§ Dataset entries
/-! ## INT, MULDIV and the immediates -/

theorem integerResult : IntegerResult := by
  intro i s f h hr
  cases i with
  | add => cases h; exact alu2_result hr rfl
  | sub => cases h; exact alu2_result hr rfl
  | and => cases h; exact alu2_result hr rfl
  | or => cases h; exact alu2_result hr rfl
  | xor => cases h; exact alu2_result hr rfl
  | shl => cases h; exact alu2_result hr (by rw [low6_toNat])
  | shr => cases h; exact alu2_result hr (by rw [low6_toNat])
  | sha => cases h; exact alu2_result hr (by rw [low6_toNat])
  | slt => cases h; exact alu2_result hr rfl
  | sltw => cases h; exact alu2_result hr rfl
  | min => cases h; exact alu2_result hr (signedMin_eq _ _)
  | max => cases h; exact alu2_result hr (signedMax_eq _ _)
  | minw => cases h; exact alu2_result hr (unsignedMin_eq _ _)
  | maxw => cases h; exact alu2_result hr (unsignedMax_eq _ _)
  | scadd => cases h; exact alu2_result hr rfl
  | clz => cases h; exact alu1_result hr rfl
  | ctz => cases h; exact alu1_result hr rfl
  | popc => cases h; exact alu1_result hr (by rw [popCount_eq_countP])
  | mul => cases h; exact alu2_result hr rfl
  | mulh => cases h; exact alu2_result hr rfl
  | mulhw => cases h; exact alu2_result hr rfl
  | div => cases h; exact division_result hr (by rw [divide_signed]; rfl)
  | divw => cases h; exact division_result hr (by rw [divide_unsigned]; rfl)
  | rem => cases h; exact division_result hr (by rw [divide_signed]; rfl)
  | remw => cases h; exact division_result hr (by rw [divide_unsigned]; rfl)
  | addi => cases h; exact alu1_result hr rfl
  | andi => cases h; exact alu1_result hr rfl
  | ori => cases h; exact alu1_result hr rfl
  | xori => cases h; exact alu1_result hr rfl
  | shli => cases h; exact alu1_result hr rfl
  | shri => cases h; exact alu1_result hr rfl
  | shai => cases h; exact alu1_result hr rfl
  | slti => cases h; exact alu1_result hr (by rw [slt_sext]; rfl)
  | upi => cases h; exact plain_putX_result hr rfl
  | aupc => cases h; exact plain_putX_result hr (M.bind_look id _ s)
  | _ => cases h

/-! ## The compressed forms of the x class -/

theorem compressedScalarResult : CompressedScalarResult := by
  intro i s f h hr
  cases i with
  | cMv => cases h; exact alu1_result hr rfl
  | cAdd => obtain ⟨a, hl, rfl⟩ := Option.map_eq_some_iff.1 h; exact compressed2_result hl hr
  | cSub => obtain ⟨a, hl, rfl⟩ := Option.map_eq_some_iff.1 h; exact compressed2_result hl hr
  | cAnd => obtain ⟨a, hl, rfl⟩ := Option.map_eq_some_iff.1 h; exact compressed2_result hl hr
  | cOr => obtain ⟨a, hl, rfl⟩ := Option.map_eq_some_iff.1 h; exact compressed2_result hl hr
  | cXor => obtain ⟨a, hl, rfl⟩ := Option.map_eq_some_iff.1 h; exact compressed2_result hl hr
  | cMul => obtain ⟨a, hl, rfl⟩ := Option.map_eq_some_iff.1 h; exact compressed2_result hl hr
  | cShli => obtain ⟨a, hl, rfl⟩ := Option.map_eq_some_iff.1 h; exact compressed1_result hl hr
  | cShri => obtain ⟨a, hl, rfl⟩ := Option.map_eq_some_iff.1 h; exact compressed1_result hl hr
  | cAddi => obtain ⟨a, hl, rfl⟩ := Option.map_eq_some_iff.1 h; exact compressed1_result hl hr
  | _ => cases h

/-! ## Branches (17 R331) -/

/-- Waiting changes the wait, its instruction and its beginning, and nothing else of the hart. -/
theorem State.hart_waiting (s : State) (i : Instr) (w : Wait) :
    (s.waiting i w).hart = { s.hart with
      wait := w, waitInstr := some i
      waitFrom := if s.hart.wait = w ∧ s.hart.waitInstr = some i then s.hart.waitFrom else s.cycle } :=
  State.hart_setHart s _

theorem State.regs_waiting (s : State) (i : Instr) (w : Wait) : (s.waiting i w).regs = s.regs := by
  rw [State.regs, State.hart_waiting]; rfl

theorem State.waiting_sameTrapState (s : State) (i : Instr) (w : Wait) : sameTrapState s (s.waiting i w) := by
  simp only [sameTrapState, State.hart_waiting, and_self]

theorem State.waiting_sameDevice (s : State) (i : Instr) (w : Wait) : sameDevice s (s.waiting i w) :=
  ⟨fun _ => rfl, rfl, rfl, rfl, rfl, rfl, rfl, rfl⟩

/-- Of two x sources that wait, one that is empty makes the instruction wait for a register (R68, R69). -/
theorem sources_waiting {a b : Reg} {s : State} (h : ¬ (fullX s a ∧ fullX s b)) :
    sources [.x false a, .x false b] s = .error (.wait .register) := by
  obtain ⟨x, hx, he⟩ : ∃ x ∈ [Src.x false a, .x false b], x.empty s = true := by
    by_cases ha : fullX s a
    · exact ⟨.x false b, by simp, by simpa using fun hb => h ⟨ha, hb⟩⟩
    · exact ⟨.x false a, by simp, by simpa using ha⟩
  obtain ⟨y, hy, hp, -, -⟩ | ⟨-, y, hy, -, hw⟩ := sources_empty hx he
  · simp only [List.mem_cons, List.not_mem_nil, or_false] at hy
    rcases hy with rfl | rfl <;> cases hp
  · simp only [List.mem_cons, List.not_mem_nil, or_false] at hy
    rcases hy with rfl | rfl <;> exact hw

section
variable {i : Instr} {o : BitVec 14} {a b : Reg} {cond : Word → Word → Bool} {s : State}

theorem branch_full (ha : fullX s a) (hb : fullX s b) :
    branch i o b a cond s =
      .next (s.goTo (if cond (s.regs.getX a) (s.regs.getX b) then s.regs.pc + (sext o <<< 1) else s.regs.pc + 4)) := by
  have hs : sources [.x false a, .x false b] s = .ok ((), s) := sources_full (by simp [ha, hb])
  apply jumping_ok
  rw [M.bind_ok hs, M.bind_getX, M.bind_getX]; rfl

theorem branch_empty (h : ¬ (fullX s a ∧ fullX s b)) : branch i o b a cond s = .next (s.waiting i .register) := by
  rw [branch, jumping_error (M.bind_error (sources_waiting h))]; rfl

end

/-- The condition of a claim's branch is the model's, on the values of the two sources. -/
theorem exec_branchForm {i : Instr} {s : State} {taken : Bool} {o : BitVec 14} {a b : Reg}
    (h : branchForm i s = some (taken, o, a, b)) :
    ∃ cond : Word → Word → Bool, exec i s = branch i o b a cond s ∧ cond (s.regs.getX a) (s.regs.getX b) = taken := by
  cases i with
  | beq => cases h; exact ⟨_, rfl, rfl⟩
  | bne => cases h; exact ⟨_, rfl, by simp [bne, beq_eq_decide]⟩
  | blt => cases h; exact ⟨_, rfl, rfl⟩
  | bge => cases h; exact ⟨_, rfl, by simp [BitVec.slt, ← decide_not]⟩
  | bltw => cases h; exact ⟨_, rfl, rfl⟩
  | bgew => cases h; exact ⟨_, rfl, by simp [BitVec.ult, ← decide_not]⟩
  | _ => cases h

end Sys2Proof.Machine

open Sys2Proof.Machine

/-- Settles O1: each form has one of the shapes (`alu2`, `alu1`, `division`, a write without a source, `compressed2` and
`compressed1`), and the shape's function gives the value that the form names. -/
theorem scalarIntegerResult : Obligations.ScalarIntegerResult :=
  ⟨integerResult, compressedScalarResult⟩

/-- Settles O5: each branch is the model's `branch` with its condition, which goes on where its sources are full and waits
where one is empty. -/
theorem branchTarget : Obligations.BranchTarget := by
  intro i s taken o a b h
  obtain ⟨cond, he, rfl⟩ := exec_branchForm h
  refine ⟨fun ha hb => he.trans (branch_full ha hb), fun hw => ⟨_, he.trans (branch_empty hw), ?_⟩⟩
  exact ⟨congrArg Hart.wait (State.hart_waiting s i .register), State.regs_waiting s i _, State.waiting_sameTrapState s i _,
    State.waiting_sameDevice s i _⟩
end

section
/-! The set-up of tiles (O31): one law for each step that names a tile (10 R195, R199), what the two shapes of set-up instruction
answer, and each instruction as one of the shapes. -/

namespace Sys2Proof.Machine

open Sys2Proof.Claims

section
variable {i : Instr} {s : State} {k c : Nat} {on : Bool} {f : Tile → Tile} {t : Tile} {a : Reg}

/-! ## Naming tiles (10 R194, R195, R199) -/

theorem tileHart_ok (h : s.isAccess = false) : tileHart i s = .ok ((), s) := by
  rw [tileHart, M.bind_look, id_eq, h]; rfl

theorem tileNo_some (h : s.run.tiles[k]? = some c) : tileNo i k s = .ok (c, s) := by
  simp [tileNo, h]

/-- A tile that no matrix command holds is used as it is. -/
theorem tileReady_free (hb : (s.core.tiles.get {} c).st ≠ .busy) (hd : (s.core.tiles.get {} c).st ≠ .draining) :
    tileReady c s = .ok (s.core.tiles.get {} c, s) := by
  rw [tileReady, M.bind_look, id_eq, beq_eq_false_iff_ne.2 hb, beq_eq_false_iff_ne.2 hd]; rfl

/-- A tile that a matrix command holds is waited for. -/
theorem tileReady_held (h : (s.core.tiles.get {} c).st = .busy ∨ (s.core.tiles.get {} c).st = .draining) :
    tileReady c s = .error (.wait .resource) := by
  rw [tileReady, M.bind_look, id_eq]
  rcases h with h | h <;> rw [h] <;> rfl

theorem tileUsable_ok (h : t.retired = false) : tileUsable k t s = .ok ((), s) := by
  rw [tileUsable, h]; rfl

theorem tileOn_ok (h : t.st ≠ .off) : tileOn k t s = .ok ((), s) := by
  rw [tileOn, beq_eq_false_iff_ne.2 h]; rfl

§ Work order
Among the lines above, return each one holding the string "Word".

§ Answer space
variable {i : Instr} {o : BitVec 14} {a b : Reg} {cond : Word → Word → Bool} {s : State}
    ∃ cond : Word → Word → Bool, exec i s = branch i o b a cond s ∧ cond (s.regs.getX a) (s.regs.getX b) = taken := by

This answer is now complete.